Exercise prompt
Filter the records, keeping every line that has the string "vectors".

── Data provided ──

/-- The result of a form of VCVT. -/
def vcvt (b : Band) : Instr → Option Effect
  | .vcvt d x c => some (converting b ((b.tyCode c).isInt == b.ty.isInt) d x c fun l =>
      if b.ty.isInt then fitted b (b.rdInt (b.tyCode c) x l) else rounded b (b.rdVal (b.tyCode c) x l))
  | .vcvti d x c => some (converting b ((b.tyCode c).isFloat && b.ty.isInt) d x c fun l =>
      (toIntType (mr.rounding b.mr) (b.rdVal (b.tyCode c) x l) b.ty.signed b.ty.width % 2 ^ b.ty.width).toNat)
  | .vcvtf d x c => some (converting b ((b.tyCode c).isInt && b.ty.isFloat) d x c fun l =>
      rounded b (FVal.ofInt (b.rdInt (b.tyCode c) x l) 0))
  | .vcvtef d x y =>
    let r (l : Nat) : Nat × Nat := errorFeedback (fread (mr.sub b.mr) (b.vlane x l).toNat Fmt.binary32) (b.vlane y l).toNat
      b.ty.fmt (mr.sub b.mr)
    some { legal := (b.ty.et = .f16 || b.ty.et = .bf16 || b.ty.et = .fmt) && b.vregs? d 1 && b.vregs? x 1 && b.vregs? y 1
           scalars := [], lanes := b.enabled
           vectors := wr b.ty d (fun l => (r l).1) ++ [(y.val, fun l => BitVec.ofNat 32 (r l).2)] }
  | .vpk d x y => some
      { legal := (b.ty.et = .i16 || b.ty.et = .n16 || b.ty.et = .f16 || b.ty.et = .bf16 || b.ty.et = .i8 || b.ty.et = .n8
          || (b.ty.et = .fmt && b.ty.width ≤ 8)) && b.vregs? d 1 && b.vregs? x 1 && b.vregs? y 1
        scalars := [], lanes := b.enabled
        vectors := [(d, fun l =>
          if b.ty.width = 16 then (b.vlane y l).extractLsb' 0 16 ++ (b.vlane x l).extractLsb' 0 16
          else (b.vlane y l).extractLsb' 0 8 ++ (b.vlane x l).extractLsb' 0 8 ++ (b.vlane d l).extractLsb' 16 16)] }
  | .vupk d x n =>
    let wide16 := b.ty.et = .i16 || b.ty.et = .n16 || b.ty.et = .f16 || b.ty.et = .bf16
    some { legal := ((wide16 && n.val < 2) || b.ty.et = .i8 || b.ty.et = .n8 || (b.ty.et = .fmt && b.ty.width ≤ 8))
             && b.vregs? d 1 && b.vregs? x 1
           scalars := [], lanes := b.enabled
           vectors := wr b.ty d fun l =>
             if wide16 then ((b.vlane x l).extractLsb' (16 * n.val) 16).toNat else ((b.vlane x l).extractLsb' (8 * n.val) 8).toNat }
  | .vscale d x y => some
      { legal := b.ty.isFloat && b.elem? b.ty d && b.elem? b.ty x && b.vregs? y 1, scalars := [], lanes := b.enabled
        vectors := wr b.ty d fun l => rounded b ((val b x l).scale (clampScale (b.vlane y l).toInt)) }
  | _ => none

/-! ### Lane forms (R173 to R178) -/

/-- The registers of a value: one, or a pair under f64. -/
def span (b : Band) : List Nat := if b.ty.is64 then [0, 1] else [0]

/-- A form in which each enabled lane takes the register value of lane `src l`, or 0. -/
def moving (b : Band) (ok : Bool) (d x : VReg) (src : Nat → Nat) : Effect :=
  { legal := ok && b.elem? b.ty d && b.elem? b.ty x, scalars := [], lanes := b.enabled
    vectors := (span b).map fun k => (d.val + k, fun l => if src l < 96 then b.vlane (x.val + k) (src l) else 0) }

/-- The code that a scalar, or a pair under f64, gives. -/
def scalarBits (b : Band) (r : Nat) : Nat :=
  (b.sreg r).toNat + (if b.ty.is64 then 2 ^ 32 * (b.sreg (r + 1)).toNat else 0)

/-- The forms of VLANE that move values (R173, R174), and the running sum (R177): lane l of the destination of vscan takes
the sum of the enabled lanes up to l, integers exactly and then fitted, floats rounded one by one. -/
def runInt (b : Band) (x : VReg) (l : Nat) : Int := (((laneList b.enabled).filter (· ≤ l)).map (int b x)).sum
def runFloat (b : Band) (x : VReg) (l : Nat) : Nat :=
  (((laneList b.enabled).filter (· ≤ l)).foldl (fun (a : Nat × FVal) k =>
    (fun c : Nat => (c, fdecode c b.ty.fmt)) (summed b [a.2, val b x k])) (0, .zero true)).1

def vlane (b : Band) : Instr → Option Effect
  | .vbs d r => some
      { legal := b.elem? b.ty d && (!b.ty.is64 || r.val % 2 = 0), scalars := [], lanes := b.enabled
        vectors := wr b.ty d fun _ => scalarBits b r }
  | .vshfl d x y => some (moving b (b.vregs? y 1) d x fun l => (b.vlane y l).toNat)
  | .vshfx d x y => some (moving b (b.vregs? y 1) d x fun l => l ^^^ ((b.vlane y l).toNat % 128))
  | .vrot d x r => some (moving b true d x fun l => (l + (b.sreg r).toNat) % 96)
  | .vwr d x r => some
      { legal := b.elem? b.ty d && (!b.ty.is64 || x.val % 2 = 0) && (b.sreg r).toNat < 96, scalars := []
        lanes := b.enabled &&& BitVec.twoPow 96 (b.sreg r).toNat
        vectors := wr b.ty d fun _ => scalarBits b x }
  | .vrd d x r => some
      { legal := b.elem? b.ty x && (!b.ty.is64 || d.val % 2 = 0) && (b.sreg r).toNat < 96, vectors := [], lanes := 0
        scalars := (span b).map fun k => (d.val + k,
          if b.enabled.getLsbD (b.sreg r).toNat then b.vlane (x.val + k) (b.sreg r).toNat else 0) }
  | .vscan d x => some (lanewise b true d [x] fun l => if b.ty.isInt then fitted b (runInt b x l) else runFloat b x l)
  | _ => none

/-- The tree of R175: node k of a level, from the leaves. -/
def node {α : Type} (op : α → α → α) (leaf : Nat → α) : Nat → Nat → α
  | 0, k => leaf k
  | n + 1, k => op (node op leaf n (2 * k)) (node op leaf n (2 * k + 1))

───

Final answer
           vectors := wr b.ty d (fun l => (r l).1) ++ [(y.val, fun l => BitVec.ofNat 32 (r l).2)] }
        vectors := [(d, fun l =>
           vectors := wr b.ty d fun l =>
        vectors := wr b.ty d fun l => rounded b ((val b x l).scale (clampScale (b.vlane y l).toInt)) }
    vectors := (span b).map fun k => (d.val + k, fun l => if src l < 96 then b.vlane (x.val + k) (src l) else 0) }
        vectors := wr b.ty d fun _ => scalarBits b r }
        vectors := wr b.ty d fun _ => scalarBits b x }
      { legal := b.elem? b.ty x && (!b.ty.is64 || d.val % 2 = 0) && (b.sreg r).toNat < 96, vectors := [], lanes := 0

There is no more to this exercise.